/-- The entries of an accord window of stream `n` released in order (R27, R276); `p` is the port it arrived on. -/
def releaseEntries (s : State) (p n : Nat) (pt : Bytes) : State :=
  (entriesOf 241 pt).foldl
    (fun s en =>
      let x := getS s n
      match en with
      | .request oseq r => deliver s r.stack { r with origin := .remote n x.inst oseq.toNat, accord := x.accord }
      | .response oseq status data => takeResponse s (n / 256) (n % 256) oseq status data
      | .reserved => raise s { code := 0x10, unit := unitPort, inst := p, accord := x.accord, rung := some 2 }) s

/-- The complete messages at the front of received control bytes, and what is left of them. A zero type is padding to the end
of the window. -/
def splitMessages (fuel : Nat) (b : Bytes) : List (BitVec 16 × Bytes) × Bytes :=
  match fuel with
  | 0 => ([], b)
  | k + 1 =>
    if b.length < 4 then ([], if b.all (· == 0) then [] else b)
    else if leField b 0 2 = 0 then ([], [])
    else
      let len := leField b 2 2
      if b.length < 4 + len then ([], b)
      else
        let (ms, rest) := splitMessages k (b.drop (4 + len))
        ((BitVec.ofNat 16 (leField b 0 2), bslice b 4 len) :: ms, rest)

/-- A verified control window: its messages of the types of Table 9.5 join the inbox, and the first one confirms the
keys, which completes BOND_OPEN
(R247, R250). -/
def controlWindow (s : State) (b : Nat) (pt : Bytes) : State :=
  let (ms, rest) := splitMessages 4096 ((getBond s b).partialMsg ++ pt)
  let s := updBond s b fun x => { x with inbox := x.inbox ++ ms.filter fun m => 0x0101 ≤ m.1.toNat && m.1.toNat ≤ 0x010C, partialMsg := rest }
  match (getBond s b).openCmd with
  | some id =>
    if (getBond s b).state = .live ∧ !(getBond s b).reagreeing then
      finish (updBond s b fun x => { x with openCmd := none }) id .ok 0 (handle s { type := .bond, index := b })
    else s
  | none => s

/-- Whether every open stream of a bond, the control stream included, has verified a window of the new generation. -/
def allMoved (s : State) (b : Nat) : Bool :=
  let x := getBond s b
  x.ctl.rxGen == x.rxGen && (bondStreams s b).all fun pe =>
    let y := getStream s pe.1 pe.2
    y.state != .opened || y.rxGen == x.rxGen

/-- The receiver's part of a flip ends when every stream has moved (R263 step 3). -/
def finishRxFlip (s : State) (b : Nat) : State :=
  let x := getBond s b
  if x.rxFlipping && allMoved s b then
    let s := updBond s b fun x => { x with rxFlipping := false, oldRx := none }
    rekeyDone (controlMessage (clearRoot s b) b 0x0107 (toLE x.rxGen 2)) b true
  else s

/-- Whether GID names a VALID membership entry whose local index is `a` (R265, R266). -/
def memberOk (s : State) (gid a : Nat) : Bool :=
  a ≥ 2 && (getAccord s a).state == .live && (getAccord s a).gid.toNat == gid

/-- TAG_FLIT_RECEIVE on stream `n`, by port `p` (R259, R260, R263, R266). -/
def tagFlit (s : State) (p n : Nat) (f : Bytes) (rxErr : Bool) : State :=
  let x := getS s n
  let seq := leField f 28 8
  let clear (s : State) : State := updS s n fun x => { x with held := [], flawed := false }
  let gid := leField f 40 4
  if !rxErr && seq < x.rxSeq then
    updS (updPort (clear s) p fun y => { y with dup := satAdd 16 y.dup 1 }) n fun x => { x with ackOwed := true }
  else if !rxErr && seq > x.rxSeq then
    updS (updPort (clear s) p fun y => { y with gap := satAdd 16 y.gap 1 }) n fun x => { x with nakOwed := true }
  else match openWindow s n f rxErr with
    | none =>
      updS (updPort (clear s) p fun y => { y with tagFail := satAdd 16 y.tagFail 1 }) n fun x => { x with nakOwed := true }
    | some (pt, gen) =>
      if isCtl n ∧ gid ≠ 0 then
        updS (updPort (clear s) p fun y => { y with tagFail := satAdd 16 y.tagFail 1 }) n fun x => { x with nakOwed := true }
      else if !isCtl n ∧ !memberOk s gid x.accord then failWith (clear s) n 0x32
      else
        let s := updS (clear s) n fun x =>
          { x with rxSeq := x.rxSeq + 1, ackOwed := true
                   rxSalt := if gen = x.rxGen then x.rxSalt else x.rxSaltNext.getD x.rxSalt
                   rxSaltNext := if gen = x.rxGen then x.rxSaltNext else none, rxGen := gen }
        let s := updPort s p fun y => { y with rxWin := y.rxWin + 1 }
        let s := takeAck s n (leField f 44 8) (leField f 52 1 / 2 % 2 == 1)
        let s := finishRxFlip s (bondOf s n)
        if isCtl n then controlWindow s (n - 8192) pt
        else if (getS s n).state = .closed then s
        else releaseEntries s p n pt

/-- TAG_FLIT_RECEIVE. -/
def execTagFlitReceive (p : Nat) (flit : Bytes) (rxErr : Bool) (lanes : List Nat) (s : State) : Host.Outcome State Fault Refusal :=
  if live s ∧ portCarries s p then
    match flitStream s flit with
    | some n =>
      let bad := flawedFlit s p rxErr lanes
      .next (fabricSettle (tagFlit (portMismatch s p 1 (seenLanes s p 1 lanes)) p n flit bad))
    | none => .next s
  else .next s

/-! ## Links -/

/-- LINK_UP: LPE_LINK_UP of a port rises (R238). -/
def execLinkUp (p : Nat) (s : State) : Host.Outcome State Fault Refusal :=
  if s.up then
    let s := updPort s p fun x => { x with linkUp := true }
    .next (settleAll (if (getPort s p).state = .noLink then setPortState s p .unidentified else s))
  else .next s

/-- LPE_LINK_UP of port `p` falls: open streams fail with LINK_DOWN, and the port forgets its module (R239, R267). -/
def linkDown (s : State) (p : Nat) : State :=
  let had := (streamsWhere s fun q x => q == p && (x.state == .opened || x.state == .draining))
  let s := updPort s p fun x => { x with linkUp := false, moduleId := 0 }
  let s := had.foldl
    (fun s pe => raise s { code := 0x31, unit := unitPort, inst := p, accord := (getStream s pe.1 pe.2).accord
                           detail6 := BitVec.ofNat 32 (streamNo pe.1 pe.2)
                           detail7 := BitVec.ofNat 32 (getBond s (getStream s pe.1 pe.2).bond).peer }) s
  let s := had.foldl (fun s pe => failStream s pe.1 pe.2) s
  let st := (getPort s p).state
  if st = .up ∨ st = .unidentified then setPortState s p .noLink else s

/-- LINK_DOWN. -/
def execLinkDown (p : Nat) (s : State) : Host.Outcome State Fault Refusal :=
  if s.up then .next (fabricSettle (linkDown s p)) else .next s

/-- PORT_UP_HOUR: one more whole hour with the port UP (R241). -/
def execPortUpHour (p : Nat) (s : State) : Host.Outcome State Fault Refusal :=
  if (getPort s p).state = .up then
    .next (settle (updPort s p fun x => { x with upHours := satAdd 32 x.upHours 1 }))
  else .next s

/-! ## Responses to remote requests (R276, R291) -/

/-- What a request with ARRIVAL_VALID adds to its counter. -/
def arrivalAmount (r : Req) : Nat :=
  match r.op with
  | .writeLine => ((List.range 64).filter fun i => r.mask.getLsbD i).length
  | .writeStretcher => 256
  | _ => 0

/-- The arrival-counter region of an accord: stack, index and entry. -/
def arrivalRegion (s : State) (a : Nat) : Option (Nat × Nat × RtEntry) :=
  (List.range 8).findSome? fun n => ((getMpe s n).rt.find? fun e => e.2.owner == a && e.2.id == 0xFFFF).map fun e => (n, e.1, e.2)

/-- `amount` added to counter `k` of accord `a`, as an ADD INT64 of the accord (R291). -/
def addArrival (s : State) (a k amount : Nat) (unit : BitVec 4) (inst : Nat) : State :=
  let unmapped (s : State) : State := raise s { code := 0x44, unit := unit, inst := inst, accord := a }
  match arrivalRegion s a with
  | none => unmapped s
  | some (n, rt, e) =>
    let b := e.base + 8 * k / 4096
    let off := 8 * k % 4096
    if e.cls = .r ∨ b > e.limit then unmapped s
    else
      let s := (makeResident s a).1
      let x := 16 * b + off / 256
      let q : Req := { origin := .block, accord := a, op := .atomic, stack := n, brick := b, off := off }
      let s := forceFill s n x
      match storeEntry s n x with
      | some en =>
        if a ≠ en.owner then raiseMem s n q .access
        else if en.state = .held then raiseMem s n q en.heldBy
        else
          let v := (leField en.data (off % 256) 8 + amount) % 2 ^ 64
          putEntry (countOp s n true) n x { en with data := bput en.data (off % 256) (toLE v 8), dirty := true }
      | none =>
        match readStretcherNow s n b (off / 256) a none with
        | (s, .error err) => raiseMem s n q err
        | (s, .ok d) =>
          let v := (leField d (off % 256) 8 + amount) % 2 ^ 64
          match makeRoom s n x e.sched .bestEffort with
          | (s, .ok) =>
            let s := updMpe (countOp s n false) n fun m => { m with axuFills := (m.axuFills + 1) % 2 ^ 32 }
            putEntry s n x { state := .valid, data := bput d (off % 256) (toLE v 8), owner := a, cls := e.cls, rt := rt, dirty := true }
          | (s, .held) => raiseMem s n q .storeSetHeld
          | (s, .wait) =>
            match writeNow s n { q with op := .writeLine, off := off / 64 * 64, mask := BitVec.ofNat 64 (0xFF * 2 ^ (off % 64))
                                        data := bput (zeros 64) (off % 64) (toLE v 8) } with
            | (s, none) => s
            | (s, some err) => raiseMem s n q err

/-- What the answer `x` adds to its arrival counter, once (R276, R291). -/
def arriveOnce (s : State) (n : Nat) (x : Answered) : State :=
  if (getS s n).arrived then s
  else
    let s := updS s n fun y => { y with arrived := true }
    if x.code = 0 ∧ x.req.arrival.getLsbD 10 ∧ arrivalAmount x.req ≠ 0 then
      addArrival s (getS s n).accord (fld x.req.arrival 9 0) (arrivalAmount x.req) unitPort (n / 256)
    else s

/-- REMOTE_RESPONSE: the oldest answer kept for a stream: its arrival addition, applied first, then its response entry (R276, R291).
(DEDUCED, log entry 20) -/
def remoteResponse (s : State) (n : Nat) : State :=
  match (getS s n).responses with
  | [] => s
  | x :: _ =>
    let s := arriveOnce s n x
    match packEntry s n (responseEntry x) with
    | none => s
    | some s => endFlit (updS s n fun y => { y with responses := y.responses.drop 1, arrived := false }) n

++++++++++++++++++++

What to produce:
In the entries above, please find the line with "(settle (updPort s" and the line with "(s, .error err)", then write out exactly those two lines and every line between them, and nothing more.

Output:
    .next (settle (updPort s p fun x => { x with upHours := satAdd 32 x.upHours 1 }))
  else .next s

/-! ## Responses to remote requests (R276, R291) -/

/-- What a request with ARRIVAL_VALID adds to its counter. -/
def arrivalAmount (r : Req) : Nat :=
  match r.op with
  | .writeLine => ((List.range 64).filter fun i => r.mask.getLsbD i).length
  | .writeStretcher => 256
  | _ => 0

/-- The arrival-counter region of an accord: stack, index and entry. -/
def arrivalRegion (s : State) (a : Nat) : Option (Nat × Nat × RtEntry) :=
  (List.range 8).findSome? fun n => ((getMpe s n).rt.find? fun e => e.2.owner == a && e.2.id == 0xFFFF).map fun e => (n, e.1, e.2)

/-- `amount` added to counter `k` of accord `a`, as an ADD INT64 of the accord (R291). -/
def addArrival (s : State) (a k amount : Nat) (unit : BitVec 4) (inst : Nat) : State :=
  let unmapped (s : State) : State := raise s { code := 0x44, unit := unit, inst := inst, accord := a }
  match arrivalRegion s a with
  | none => unmapped s
  | some (n, rt, e) =>
    let b := e.base + 8 * k / 4096
    let off := 8 * k % 4096
    if e.cls = .r ∨ b > e.limit then unmapped s
    else
      let s := (makeResident s a).1
      let x := 16 * b + off / 256
      let q : Req := { origin := .block, accord := a, op := .atomic, stack := n, brick := b, off := off }
      let s := forceFill s n x
      match storeEntry s n x with
      | some en =>
        if a ≠ en.owner then raiseMem s n q .access
        else if en.state = .held then raiseMem s n q en.heldBy
        else
          let v := (leField en.data (off % 256) 8 + amount) % 2 ^ 64
          putEntry (countOp s n true) n x { en with data := bput en.data (off % 256) (toLE v 8), dirty := true }
      | none =>
        match readStretcherNow s n b (off / 256) a none with
        | (s, .error err) => raiseMem s n q err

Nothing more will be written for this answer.